Trying to do it with a UNet I define below, I receive the error: NOT IMPLEMENTED: Order of dimensions of input cannot be interpreted
The issue must be in the way I define inputs: layers.Input(shape=(*img_size, in_channels), name="input")
, but I see lots of similar cases that work.
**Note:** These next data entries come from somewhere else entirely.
/-- R20, R312, R329: an operation changes the record of its own agent alone. Of another agent it can
only take, from the link that leaves it, the oldest pulse, and only as RX_CAPTURE of the agent that
link leads to; or restart its capture counter at 0, and only as TX_EXPIRY of the agent it listens to
(R170, R328, log entry 11). -/
def Obligations.AgentsMeetOnlyOnLinks : Prop :=
  ∀ (i : Instr) (s t : State), exec i s = .next t →
    (∀ (a : AgentId) (sh : Shared), a ≠ s.cur → s.shared? a = some sh →
      t.shared? a = some sh ∨
        ((∃ v, i = .rxCapture v) ∧ a = s.upstreamOf s.cur ∧
          ∃ w rest, sh.link = w :: rest ∧ t.shared? a = some { sh with link := rest }) ∨
        (i = .txExpiry ∧ a = downstream s.nodes.length s.cur ∧
          t.shared? a = some { sh with rx := { sh.rx with cnt := 0 } })) ∧
    (s.cur ≠ .coordinator → t.coord = { s.coord with sh := t.coord.sh }) ∧
    (∀ (j : Nat) (n m : NodeRec), s.cur ≠ .node j → s.nodes[j]? = some n →
      t.nodes[j]? = some m → m = { n with sh := m.sh })

/-! ### The transmit codec (40_tx_codec.md) -/

/-- R140: TX_SCHEDULE checks, in this order, an open bulk, the duration, and a full ring, each of them
a recorded fault and nothing else; otherwise the pair goes to the tail and the timer is armed. -/
def Obligations.TxScheduleResult : Prop :=
  (∀ (level : Level) (dur : Nat),
    encode (.txSchedule level dur) = ⟨0x01, [if level = true then 1 else 0, dur]⟩) ∧
  ∀ (s : State) (sh : Shared) (level : Level) (dur : Nat), s.sharedReady .main sh →
    exec (.txSchedule level dur) s = .next (s.putShared s.cur
      (if sh.tx.bulkOpen = true then { sh with faults := sh.faults.add .bulkMisuse }
      else if dur = 0 ∨ dur > 2 ^ s.cfg.durBits - 1 then
        { sh with faults := sh.faults.add .badDuration }
      else if sh.tx.rb.size + sh.tx.pending = s.cfg.txCap then
        { sh with faults := sh.faults.add .txOverflow }
      else
        { sh with
          tx :=
            { sh.tx with
              rb :=
                { sh.tx.rb with
                  slots := sh.tx.rb.slots.set sh.tx.rb.tail ⟨level, dur⟩
                  tail := (sh.tx.rb.tail + 1) % s.cfg.txCap
                  size := sh.tx.rb.size + 1 }
              armed := true } }))

/-- R141: TX_BULK_BEGIN opens a bulk with no pending pair; nesting is refused with a recorded fault
and no other effect. -/
def Obligations.TxBulkBeginResult : Prop :=
  encode .txBulkBegin = ⟨0x02, []⟩ ∧
  ∀ (s : State) (sh : Shared), s.sharedReady .main sh →
    exec .txBulkBegin s = .next (s.putShared s.cur
      (if sh.tx.bulkOpen = true then { sh with faults := sh.faults.add .bulkMisuse }
      else { sh with tx := { sh.tx with bulkOpen := true, pending := 0 } }))
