/-- One codec operation, issued from the main line of `a`. -/
theorem CodecOp.step_eq_next (h : CodecOp s.cfg i f) (hok : configOk s.cfg = true)
    (ha : s.shared? a = some sh) (hh : sh.faults.halted = false) (rest : List Event) :
    ∃ t, step { s with script := .op a .main (encode i) :: rest } = .next t ∧
      ((s.putShared a (f sh)).onMainLine a rest).countersRanTo t := by
  have hran := runCounters_ranTo s
  obtain ⟨x, hx, hr⟩ := hran.shared? ha
  refine ⟨_, ?_, (hran.putShared hx a (f sh)).onMainLine a rest⟩
  have hready : ((runCounters s).onMainLine a rest).sharedReady .main (sh.setCounter x) :=
    ⟨rfl, hr, hh⟩
  rw [step_issued hok, h.exec_eq ((runCounters s).onMainLine a rest) rfl, onShared_ready f hready,
    h.setCounter_comm, ← State.putShared_onMainLine]
  rfl

/-- A program of codec operations, issued from the main line of `a`. -/
theorem CodecProgram.runScript_issue (h : CodecProgram cfg is f) (hcfg : s.cfg = cfg)
    (hok : configOk cfg = true) (ha : s.shared? a = some sh) (hh : sh.faults.halted = false) :
    ∃ t, runScript (issue a is) s = .next t ∧
      ((s.putShared a (f sh)).onMainLine a []).countersRanTo t := by
  induction h generalizing s sh with
  | single h =>
    subst hcfg
    obtain ⟨t, ht, hran⟩ := h.step_eq_next hok ha hh []
    exact ⟨t, (runScript_cons ht hran.script_eq).trans (runScript_nil hran.script_eq), hran⟩
  | @cons i is f g h hp ih =>
    subst hcfg
    obtain ⟨r, hr, hran⟩ := h.step_eq_next hok ha hh (issue a is)
    obtain ⟨x, hx, hrsh⟩ := hran.shared? (State.shared?_putShared_self (f sh) ha)
    obtain ⟨t, ht, hran'⟩ := ih (by simpa [State.onMainLine] using hran.cfg_eq) hrsh
      (by simpa [h.halted_eq] using hh)
    refine ⟨t, (runScript_cons hr hran.script_eq).trans ht, ?_⟩
    have hput := (hran.putShared hx a (g (f sh))).onMainLine a []
    rw [State.putShared_onMainLine, State.putShared_putShared] at hput
    rw [hp.setCounter_comm] at hran'
    exact hput.trans hran'

end Programs

/-! ### The bulk operations (R141 to R143) -/

section Bulk

theorem halted_raise {c : FaultCode} (hc : c.halts = false) (sh : Shared) :
    (sh.raise c).faults.halted = sh.faults.halted := by
  rw [Shared.raise_faults, FaultSet.halted_add, hc, Bool.or_false]

variable (cfg : Config)

theorem codecOp_txBulkBegin : CodecOp cfg .txBulkBegin txBulkBegin where
  exec_eq _ _ := rfl
  halted_eq sh := by
    unfold txBulkBegin
    split
    · exact halted_raise rfl sh
    · rfl
  setCounter_comm sh x := by
    simp only [txBulkBegin, apply_ite (Shared.setCounter · x)]
    rfl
Can it be that the skip-connection architecture impacts tflite conversion, causing the issue?
My model is:
Model: "model"
__________________________________________________________________________________________________
Layer (type) Output Shape Param # Connected to
==================================================================================================
input_1 (InputLayer) [(None, 28, 28, 1)] 0 []
conv2d (Conv2D) (None, 14, 14, 16) 32 ['input_1[0][0]']
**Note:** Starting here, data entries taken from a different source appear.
-- ==== Sys2Proof/Safety.lean ====
section
/-! DEFINITION. The terms claims are stated in: sequences of operations and of edges, a channel's counter, the tally of presses,
a quiet requester, a serialization, and the machine's invariant. -/

namespace Sys2Proof.Machine

/-- A serialization: the operations performed one after the other, each on what all earlier ones left (20_memory.md R45). -/
def runOps : List Instr → State → Host.Outcome State Fault Refusal
  | [], s => .next s
  | op :: ops, s =>
    match exec op s with
    | .next t => runOps ops t
    | .fault f => .fault f
    | .refused r => .refused r

/-- Steps of the machine one after the other, ending at the first fault or refusal: a faulted or refused run is never final
(60_exceptions.md R162, R165). -/
def runSteps : Nat → State → Host.Outcome State Fault Refusal
  | 0, s => .next s
  | k + 1, s =>
    match step s with
    | .next t => runSteps k t
    | .fault f => .fault f
    | .refused r => .refused r

/-- Clock edges one after the other, each under the order that is open at it (20_memory.md R58). -/
def runEdges : List Ports → State → Host.Outcome State Fault Refusal
  | [], s => .next s
  | io :: ios, s =>
    match runEdge io s with
    | .next t => runEdges ios t
    | .fault f => .fault f
    | .refused r => .refused r

/-- The counter of a channel, `n_i = 2*CB[i] + CA[i]`, 0 to 3 (10_state.md R24). -/
def counterValue (i : Channel) (s : State) : Nat := 2 * (bit s.cb i).toNat + (bit s.ca i).toNat

/-- Channel `i` disagrees at a SAMPLE of `r`: `changed[i]` = 1 (40_sampler.md R101). -/
def disagrees (i : Channel) (r : Word) (s : State) : Bool := bit (changedWord s.d r) i

/-- The SAMPLEs of a list of raw input words. -/
def samples (rs : List Word) : List Instr := rs.map .sample

/-- Performing SAMPLEs from `s`, starting with a run of `k` disagreeing ones, the run of consecutive disagreeing SAMPLEs that ends
with the latest one (40_sampler.md R110). -/
def disagreeingRun (i : Channel) : Nat → List Word → State → Nat
  | k, [], _ => k
  | k, r :: rs, s => disagreeingRun i (if disagrees i r s then k + 1 else 0) rs (sampleTransition r s)

/-- The run of consecutive disagreeing SAMPLEs of channel `i` after SAMPLE `r`, with `k` of them before it (40_sampler.md R110):
a channel disagrees where `D[i] = r[i]` (R101). -/
def runAfterSample (i : Channel) (k : Nat) (r : Word) (s : State) : Nat := if bit s.d i == bit r i then k + 1 else 0

/-- The same after an operation: INIT starts afresh, and POLL and READ are no SAMPLEs (40_sampler.md R110). -/
def runAfterOp (i : Channel) (k : Nat) (s : State) : Instr → Nat
  | .init _ => 0
  | .sample r => runAfterSample i k r s
  | .poll _ => k
  | .read => k

/-- The same after a clock edge: INIT takes the cycle, else a tick is a SAMPLE, wherever a POLL of that edge falls (20_memory.md
R58). -/
def runAfterEdge (i : Channel) (k : Nat) (io : Ports) (s : State) : Nat :=
  if io.init then 0 else if io.tick then runAfterSample i k io.rawIn s else k

/-- The same after a step of the machine, by the input it takes. -/
def runAfterStep (i : Channel) (k : Nat) (s : State) : Nat :=
  match s.inputs with
  | [] => k
  | .command w :: _ =>
    match decode w with
    | .ok op => runAfterOp i k s op
    | .error _ => k
  | .edge io :: _ => runAfterEdge i k io s
  | .edgeForeignRead io :: _ => runAfterEdge i k io s

/-- How many of the operations are SAMPLEs that change `P[i]` from 0 to 1: the E of 20_memory.md R59. -/
def pressRises (i : Channel) : List Instr → State → Nat
  | [], _ => 0
  | op :: ops, s =>
    match exec op s with
    | .next t => (if !bit s.p i && bit t.p i then 1 else 0) + pressRises i ops t
    | .fault _ => 0
    | .refused _ => 0

/-- An output reports a press of channel `i`: the result of a POLL with bit `i` = 1. -/
def reportsPress (i : Channel) : Result → Bool
  | .poll matched => bit matched i
  | .read _ => false
  | .foreignRead _ => false

/-- How many outputs so far report a press of channel `i`: with the outputs of an interval, the Q of 20_memory.md R59. -/
def pressReports (i : Channel) (s : State) : Nat := s.results.countP (reportsPress i)

/-- An operation is an INIT. -/
def isInit : Instr → Bool
  | .init _ => true
  | .sample _ => false
  | .poll _ => false
  | .read => false

/-- An operation is a POLL. -/
def isPoll : Instr → Bool
  | .poll _ => true
  | .init _ => false
  | .sample _ => false
  | .read => false

/-- The operations one edge performs, in their order (20_memory.md R46, R58): the entries of the serialization it stands for. -/
def edgeOps (order : SameCycleOrder) (io : Ports) (s : State) : List Instr :=
  if io.init then [.init io.rawIn]
  else if acceptsQuery io s then
    if io.tick then
      match order with
      | .sampleFirst => [.sample io.rawIn, .poll io.qMask]
      | .pollFirst => [.poll io.qMask, .sample io.rawIn]
    else [.poll io.qMask]
  else if io.tick then [.sample io.rawIn]
  else []

/-- Two states agree on what the operation level has: the four words, the ghost flag and the outputs (20_memory.md R57). -/
abbrev sameOperationLevel (s t : State) : Prop :=
  s.d = t.d ∧ s.p = t.p ∧ s.ca = t.ca ∧ s.cb = t.cb ∧ s.initialised = t.initialised ∧ s.results = t.results

/-- Two states agree on channel `i`'s bit of each of the four words (10_state.md R25). -/
abbrev sameChannel (i : Channel) (s t : State) : Prop :=
  bit s.d i = bit t.d i ∧ bit s.p i = bit t.p i ∧ bit s.ca i = bit t.ca i ∧ bit s.cb i = bit t.cb i

/-- No request is up, seen or acknowledged: a requester may start one (20_memory.md R54 duty 1). -/
abbrev quietHandshake (s : State) : Prop :=
  s.qAck = false ∧ s.reqPrev = false ∧ s.qReqSync = List.replicate s.qReqSync.length false

/-- A request is up and acknowledged, and the block sees nothing else: the requester may withdraw it (20_memory.md R54 duty 4). -/
abbrev acknowledgedHandshake (s : State) : Prop :=
  s.qAck = true ∧ s.reqPrev = true ∧ s.qReqSync = List.replicate s.qReqSync.length true

/-- The requester holds its request and its mask in every one of these cycles, and no INIT is applied (20_memory.md R54 duties 2
and 3). -/
abbrev holdsRequest (mask : Word) (ios : List Ports) : Prop :=
  ∀ io ∈ ios, io.init = false ∧ io.qReq = true ∧ io.qMask = mask

/-- The requester holds `q_req` = 0 in every one of these cycles, and no INIT is applied (20_memory.md R54 duty 5). -/
abbrev holdsNoRequest (ios : List Ports) : Prop := ∀ io ∈ ios, io.init = false ∧ io.qReq = false

/-- What channel `i` is told by an operation: which row of the opcode map it is, and its own bit of the operand
(10_state.md R25). -/
def channelView (i : Channel) : Instr → BitVec 4 × Bool
  | .init r => (0b0001#4, bit r i)
  | .sample r => (0b0010#4, bit r i)
  | .poll mask => (0b0011#4, bit mask i)
  | .read => (0b0100#4, false)

/-- Channel `i`'s bit of an output. -/
def resultBit (i : Channel) : Result → Bool
  | .poll matched => bit matched i
  | .read level => bit level i
  | .foreignRead seen => bit seen i

/-- At most one request is in flight: the flip-flops of the synchronizer hold `q_req` levels of at most one change of the request,
the newest first, and the last level an edge sampled is the newest of them, or `q_ack` itself with no synchronizer
(20_memory.md R54: a requester changes `q_req` only after it observes `q_ack` follow). -/
abbrev oneRequestInFlight (s : State) : Prop :=
  (∃ a b, s.qReqSync = List.replicate a (!s.qAck) ++ List.replicate b s.qAck) ∧
    s.reqPrev = (s.qReqSync.head?).getD s.qAck

/-- The time of tick `k`, with INIT at time `start` and a tick every `TICK_PERIOD` (00_scope.md R6, R11; 60_exceptions.md R173). The
spec gives only the time between ticks; that tick 1 comes exactly one `TICK_PERIOD` after INIT is the model's. DESIGN CHOICE,
unsafe: log entry 19. -/
def tickTime (start k : Nat) : Nat := start + k * Config.tickPeriod

/-- The raw words that ticks 1 to `n` sample from pin levels that vary over time (60_exceptions.md R173). A change at the very time of
a tick is seen by that tick. DESIGN CHOICE, unsafe: log entry 19. -/
def sampledLevels (pins : Nat → Word) (start n : Nat) : List Word :=
  (List.range n).map fun k => pins (tickTime start (k + 1))

/-- The machine's invariant: the synchronizer chain has `SYNC_STAGES` flip-flops (10_state.md R28), and before the first INIT no
operation has given an output, acknowledged a query or reported one (60_exceptions.md R163). -/
abbrev State.Inv (s : State) : Prop :=
  s.qReqSync.length = Config.syncStages.depth ∧
    (s.initialised = false → s.results = [] ∧ s.qAck = false ∧ s.qMatched = 0x00#8)

end Sys2Proof.Machine
end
batch_normalization (BatchNorm (None, 14, 14, 16) 64 ['conv2d[0][0]']
alization)
activation (Activation) (None, 14, 14, 16) 0 ['batch_normalization[0][0]']
activation_1 (Activation) (None, 14, 14, 16) 0 ['activation[0][0]']
separable_conv2d (SeparableCon (None, 14, 14, 32) 688 ['activation_1[0][0]']
v2D)
batch_normalization_1 (BatchNo (None, 14, 14, 32) 128 ['separable_conv2d[0][0]']
rmalization)
activation_2 (Activation) (None, 14, 14, 32) 0 ['batch_normalization_1[0][0]']
separable_conv2d_1 (SeparableC (None, 14, 14, 32) 1344 ['activation_2[0][0]']
onv2D)
batch_normalization_2 (BatchNo (None, 14, 14, 32) 128 ['separable_conv2d_1[0][0]']
rmalization)
max_pooling2d (MaxPooling2D) (None, 7, 7, 32) 0 ['batch_normalization_2[0][0]']
conv2d_1 (Conv2D) (None, 7, 7, 32) 544 ['activation[0][0]']
add (Add) (None, 7, 7, 32) 0 ['max_pooling2d[0][0]',
'conv2d_1[0][0]']
activation_3 (Activation) (None, 7, 7, 32) 0 ['add[0][0]']
conv2d_transpose (Conv2DTransp (None, 7, 7, 32) 9248 ['activation_3[0][0]']
ose)
batch_normalization_3 (BatchNo (None, 7, 7, 32) 128 ['conv2d_transpose[0][0]']
rmalization)
activation_4 (Activation) (None, 7, 7, 32) 0 ['batch_normalization_3[0][0]']
conv2d_transpose_1 (Conv2DTran (None, 7, 7, 32) 9248 ['activation_4[0][0]']
spose)
batch_normalization_4 (BatchNo (None, 7, 7, 32) 128 ['conv2d_transpose_1[0][0]']
rmalization)
up_sampling2d_1 (UpSampling2D) (None, 14, 14, 32) 0 ['add[0][0]']
up_sampling2d (UpSampling2D) (None, 14, 14, 32) 0 ['batch_normalization_4[0][0]']
conv2d_2 (Conv2D) (None, 14, 14, 32) 1056 ['up_sampling2d_1[0][0]']
add_1 (Add) (None, 14, 14, 32) 0 ['up_sampling2d[0][0]',
'conv2d_2[0][0]']
activation_5 (Activation) (None, 14, 14, 32) 0 ['add_1[0][0]']
conv2d_transpose_2 (Conv2DTran (None, 14, 14, 16) 4624 ['activation_5[0][0]']
spose)
batch_normalization_5 (BatchNo (None, 14, 14, 16) 64 ['conv2d_transpose_2[0][0]']
rmalization)
activation_6 (Activation) (None, 14, 14, 16) 0 ['batch_normalization_5[0][0]']
conv2d_transpose_3 (Conv2DTran (None, 14, 14, 16) 2320 ['activation_6[0][0]']
spose)
batch_normalization_6 (BatchNo (None, 14, 14, 16) 64 ['conv2d_transpose_3[0][0]']
rmalization)
up_sampling2d_3 (UpSampling2D) (None, 28, 28, 32) 0 ['add_1[0][0]']
up_sampling2d_2 (UpSampling2D) (None, 28, 28, 16) 0 ['batch_normalization_6[0][0]']
conv2d_3 (Conv2D) (None, 28, 28, 16) 528 ['up_sampling2d_3[0][0]']
add_2 (Add) (None, 28, 28, 16) 0 ['up_sampling2d_2[0][0]',
'conv2d_3[0][0]']
conv2d_4 (Conv2D) (None, 28, 28, 1) 17 ['add_2[0][0]']
==================================================================================================
Total params: 30,353
Trainable params: 30,001
Non-trainable params: 352
__________________________________________________________________________________________________
Hello,
Actually this should not happen...
Could you share the model with us (.h5, .tflite or .onnx), please?
Thanks
Closing the issue, as we did not manage to reproduce the issue on our side and did not get any additional information from the reporter.